Дай то Бог, чтобы нужды такой с тобой никогда не приключилось.  Чтоб жёлуди дубовые в горчащую мучицу не перетирал. Хлеб, лебедой разбавленный, не пробовал. Крапиву и щавель лесной не ждал так, как вы теперь и подарков праздничных не ожидаете. Кровожадная она, война эта. Разорительная. Но мы её, окаянную, осилили всем миром.  Только вот кто  погибших по домам возвернёт. Бабье, сорванное от  тягот  и горя, нутро выправит. Род продолжит. Чёрные платки с матерей и жён посымает.  Несостоявшихся невест утешит. Подлая она, война эта. Ох, и подлая! Да ты не горюй, Ванятка. Всё хорошо теперь будет.  Это я, дед Сомок, совсем наверно тебе говорю.

34.
Аннушка и Великан

Перед самой  второй мировой колхоз  один на всех был. А как грянула эта война треклятая, да  всех мужиков из села повывела, так к 44-ому, когда  на всё про всё одни бабьи да дитячьи руки остались, разбили его временно на четыре отделения, прикрепив к каждому по четыре плуга, посчитав, что так легче будет. На трудодень колхозникам меньше килограмма зерна после всех государственных разнарядок оставалось. Кормились огородами и коровёнкой, если была. Машин нет, трактора забрали, на тягло в пахоту впрягали холостых коров  и молодых бычков.

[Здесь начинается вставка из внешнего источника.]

-- ==== Sys2Proof/Machine/ContextCmds.lean ====
section
/-! DEFINITION. CONNECT, BUS_RESET_REQ, the illegal opcodes, and the answer to a record that is no row of the opcode table
(47_context_commands.md). -/

namespace Sys2Proof.Machine

/-- The context registers CONNECT fills from `get_info`; `PHY_RX_EN` and the FCP range stay (47_context_commands.md R460). -/
def loadContext (r : InfoRecord) (s : State) : State :=
  s.setCtx { s.ctx with
    cardIndex := r.cardIndex, gen := r.generation, localNode := r.localNode, rootNode := r.rootNode, genValid := true }

/-- CONNECT's result data (30_encoding.md R126). -/
def contextData (c : Context) : List Byte :=
  bytesOf [c.gen, c.localNode.setWidth 32, c.rootNode.setWidth 32, c.cardIndex]

/-- `finish(OK, GEN, LOCAL_NODE, ROOT_NODE, CARD_INDEX)` (47_context_commands.md R460). -/
def finishConnect (s : State) : State := finish statusOk 0 0 (contextData s.ctx) s

/-- CONNECT after its `get_info` on an open handle (47_context_commands.md R460, R461; 40_event_stream.md R216). -/
def onInfoAnswer (a : InfoAnswer) (s : State) : State :=
  match a with
  | .ok r => finishConnect (loadContext r s)
  | .rejected => raise .ioFailure infoInfoFailed s

/-- `GetInfo()` and what CONNECT does with its answer: on a handle never opened ENV answers `no_device`, so every CONNECT of
the block's life raises IoFailure(OPEN_FAILED) (40_event_stream.md R216, 47_context_commands.md R461). -/
def onGetInfo (handle : Option Nat) (a : InfoAnswer) (s : State) : State :=
  match handle with
  | none => raise .ioFailure infoOpenFailed s
  | some _ => onInfoAnswer a s

/-- CONNECT (47_context_commands.md R460). -/
def connectDevice (s : State) : Flow := .ended (onGetInfo s.params.deviceHandle (infoAnswer s) s.putGetInfo)

/-- BUS_RESET_REQ of a kind: guard, submission, no wait; `GEN` stays (47_context_commands.md R463). -/
def requestBusReset (kind : BitVec 4) (s : State) : Flow :=
  (requireConnected s).andThen fun s =>
  (initiateReset kind s).andThen fun s =>
  .ended (finish statusOk 0 0 [] s)

/-- An opcode 0xC to 0xF (47_context_commands.md R464). -/
def illegalOpcode (s : State) : Flow := .ended (raise .invalidArgument infoIllegalOpcode s)

/-- CONNECT (47_context_commands.md R460). -/
def execConnect (s : State) : Host.Outcome State Fault Refusal := accept 0x0 connectDevice s

/-- BUS_RESET_REQ.LONG (47_context_commands.md R463). -/
def execBusResetReqLong (s : State) : Host.Outcome State Fault Refusal := accept 0xB (requestBusReset resetLong) s

/-- BUS_RESET_REQ.SHORT (47_context_commands.md R463). -/
def execBusResetReqShort (s : State) : Host.Outcome State Fault Refusal := accept 0xB (requestBusReset resetShort) s

/-- ILLEGAL_C (47_context_commands.md R464). -/
def execIllegalC (s : State) : Host.Outcome State Fault Refusal := accept 0xC illegalOpcode s

/-- ILLEGAL_D (47_context_commands.md R464). -/
def execIllegalD (s : State) : Host.Outcome State Fault Refusal := accept 0xD illegalOpcode s

/-- ILLEGAL_E (47_context_commands.md R464). -/
def execIllegalE (s : State) : Host.Outcome State Fault Refusal := accept 0xE illegalOpcode s

/-- ILLEGAL_F (47_context_commands.md R464). -/
def execIllegalF (s : State) : Host.Outcome State Fault Refusal := accept 0xF illegalOpcode s

/-- A reserved bit is set (47_context_commands.md R466). -/
def rejectReservedBits (s : State) : Flow := .ended (raise .invalidArgument infoReservedBits s)

/-- A BUS_RESET_REQ record of another kind: the connection guard, then BAD_RESET_KIND (47_context_commands.md R463). -/
def rejectResetKind (s : State) : Flow :=
  (requireConnected s).andThen fun s => .ended (raise .invalidArgument infoBadResetKind s)

/-- The answer to a whole record that is no row of the opcode table (30_encoding.md R151, 47_context_commands.md R466). -/
def execReject (r : Reject) (s : State) : Host.Outcome State Fault Refusal :=
  match r with
  | .reservedBits opc => accept opc rejectReservedBits s
  | .badAsyncLockOp => accept 0x5 rejectAsyncLock s
  | .badEncodeLockOp => accept 0x6 rejectEncodeLock s
  | .badResetKind => accept 0xB rejectResetKind s

end Sys2Proof.Machine
end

От прежнего времени оставался у нас топчак с просорушки, так умельцы из стариков его к молотьбе зерна приспособили.  Барабан молотильный, топчак, старенький тракторишко – и работа пошла. Для движения всего этого хозяйства нужна была ещё тягловая сила. Под эту работу  определило правление колхоза быка-производителя Великана,  а чтоб  не грузно было, в подмогу поочерёдно приставляли какого ни то  бычка или холостую коровёнку. Даже для  селекционного быка Великана работа  очень тяжёлая. А бык характерный. Когда уставал сильно или просто не хотел работать -  становился как вкопанный, да бодал ещё со всего маху своими рожищами  корову или бычка-напарника, к тому и упряжь ломал. По всему урон выходит.  Погонщик побьётся-побьётся, и посылает мальчонку за Аннушкой.

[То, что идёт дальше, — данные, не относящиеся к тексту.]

-- ==== Sys2Proof/Machine/Reset.lean ====
section
/-! DEFINITION. The reset applied from outside (70_reset_and_hazards.md R601, R602). It is no command and no step. -/

namespace Sys2Proof.Machine

/-- Reset of a running block: every register takes its reset value, whatever the phase was; nothing persists (R602); only the
implementation parameters, which are no registers (10_state.md R32), stay. -/
def applyReset (s : State) : State := { State.reset with params := s.params }

end Sys2Proof.Machine
end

Аннушка, баба добрейшая, одна поднимала семерых ребятишек. Муж пропал без вести в самом начале войны.  Бралась она за любую, самую тяжёлую работу. После раздела колхоза на четыре бригады, работала Аннушка на скотном дворе, поближе к дому и детишкам, и племенной бык-производитель Великан  был на её попечении. Любили бык и Аннушка друг дружку беззаветно и безмолвно. Если случалось работнице чуть задержаться, ревел Великан своим трубным ором, вытянув огромную горбатую холку, так, что коровы на скотном дворе молоко сбрасывали.

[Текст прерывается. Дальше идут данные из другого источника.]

-- ==== Sys2Proof/Safety.lean ====
section
/-! DEFINITION. What holds of every state a run reaches: the invariant of the block, in the terms statements use. -/

namespace Sys2Proof.Machine

/-- The four wait phases (10_state.md R33). -/
def Phase.waiting : Phase → Bool
  | .idle => false
  | .phyWait => true
  | .asyncWait => true
  | .fcpWait => true
  | .scanWait => true
  | .reserved5 => false
  | .reserved6 => false
  | .faulted => false

/-- What PHY_WAIT needs (41_phy_transaction.md R240-R250): a signal is still awaited, RTT is valid once Sent has come, a
response is awaited only with a nonzero mask and reception armed, and the command is SEND_PHY or SEND_PHY_SYM. -/
structure PhyWaitLegal (s : State) : Prop where
  command : s.cmdOp = 0x1 ∨ s.cmdOp = 0x2
  awaiting : s.flags.awaitSent = true ∨ s.flags.awaitResp = true
  rtt : s.flags.rttValid = !s.flags.awaitSent
  armed : s.flags.awaitResp = true → s.pending.mask ≠ 0 ∧ s.ctx.phyRxEn = true

/-- What FCP_WAIT needs (44_fcp.md R360-R370). -/
structure FcpWaitLegal (s : State) : Prop where
  command : s.cmdOp = 0xA
  range : s.ctx.fcpRangeValid = true
  awaiting : ¬ (s.flags.fcpAckDone = true ∧ s.flags.fcpReqDone = true)

/-- What SCAN_WAIT needs (45_remote_phy_regs.md R390-R397). -/
structure ScanWaitLegal (s : State) : Prop where
  command : s.cmdOp = 0x9
  armed : s.ctx.phyRxEn = true
  predicate : s.pending = { mask := scanMask, bits := scanBits s.scan.phy }
  awaiting : s.scan.rxMask ≠ 0xFC

/-- The invariant of the block. -/
structure State.Inv (s : State) : Prop where
  /-- PHASE 5 and 6 are never written (10_state.md R33). -/
  phaseLegal : s.phase ≠ .reserved5 ∧ s.phase ≠ .reserved6
  /-- FAULT_CODE holds 0 or a fault's code: RemoteError and 8 to 15 are never written (60_exceptions.md R500, R505). -/
  faultCodeLegal : s.faultRegs.code ≠ 1 ∧ s.faultRegs.code.toNat < 8
  /-- FAULTED holds a fatal fault (60_exceptions.md R509, R510). -/
  faultedFatal : s.phase = .faulted → s.faultRegs.code = 2 ∨ s.faultRegs.code = 4 ∨ s.faultRegs.code = 5
  /-- A BusReset fault reports the generation it brought (60_exceptions.md R504). -/
  faultedGeneration : s.phase = .faulted → s.faultRegs.code = 5 → s.faultRegs.info = s.ctx.gen
  /-- RX_MASK bits 1 and 0 are always 0 (10_state.md R40). -/
  rxMaskLegal : s.scan.rxMask &&& 3 = 0
  /-- While a response is awaited the chain has room (41_phy_transaction.md R245). -/
  chainHasRoom : s.flags.awaitResp = true → s.chain.len ≠ 3
  /-- Every waiting command passed the connection guard (47_context_commands.md R462). -/
  waitingConnected : s.phase.waiting = true → s.ctx.genValid = true
  /-- Only a CONNECT on an open device handle sets GEN_VALID (47_context_commands.md R461). -/
  connectedOpen : s.ctx.genValid = true → s.params.deviceHandle ≠ none
  /-- An allocated range is the FCP response range (44_fcp.md R361). -/
  rangeLegal : s.ctx.fcpRangeValid = true →
    s.ctx.fcpRangeBase = s.params.fcpRespAddr ∧ s.ctx.fcpRangeLen = s.params.fcpRespLen
  /-- The payload buffers keep their canonical form. -/
  buffersCanonical : Memory.wf s.req.payload = true ∧ Memory.wf s.resp.data = true ∧ Memory.wf s.fcp.reply = true
  phyWaitLegal : s.phase = .phyWait → PhyWaitLegal s
  /-- ASYNC_WAIT belongs to an async command (10_state.md R33). -/
  asyncWaitLegal : s.phase = .asyncWait → s.cmdOp = 0x3 ∨ s.cmdOp = 0x4 ∨ s.cmdOp = 0x5
  fcpWaitLegal : s.phase = .fcpWait → FcpWaitLegal s
  scanWaitLegal : s.phase = .scanWait → ScanWaitLegal s

end Sys2Proof.Machine
end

Прибегала Аннушка, подходила к обидевшемуся быку. Давала в ладошке, а была она маленькая-маленькая, несколько крупинок соли и начинала утешать-уговаривать. И зачем ты, Великан, коровёнку заобидел, упряжь разворотил. На селе – беда, у страны – беда, всем тяжко, не тебе одному. Обхватит его рыжую башку с кудряшками,  страх да и только. Великан сопит, осолоневшей мордой в Аннушку тычется - нравится ему такое отношение - а с места не идёт. Простой всей  работе.

Вот тогда наша Аннушка и применит тактику и стратегию.  Нарочно упадёт навзничь под бычьи-то ноги, кричит криком: «Ах, ты, такой разэтакий. Да ты меня совсем убить хочешь! Вот я тебя и кормить, и поить не стану, и соломки чистой не брошу!». Поглядит Великан на причитающую свою  хожалку, глаза вовсе мокрые станут -  и начнёт лизать Аннушке лицо,  голову,  руки – извиняется то есть,  что обидел. Так и пойдёт работа дальше…

Быка-то Аннушка во всю войну выходила. 
А в  самое голодное время,  когда  этого чемпиона-производителя   правление колхоза поменять на  семенное зерно хотело, вцепилась кулачёнками в его рожищи  - и не отдала! Вот так.

35.
Денежная реформа

Давай-ка, малой, я тебе о реформе денежной расскажу.  И о поросятах подпольных. Ещё о том, как наши Поляны начисто, было,  все сады перевели. Глядишь, и посмеёшься. Хотя смех, он тоже  горьким бывает…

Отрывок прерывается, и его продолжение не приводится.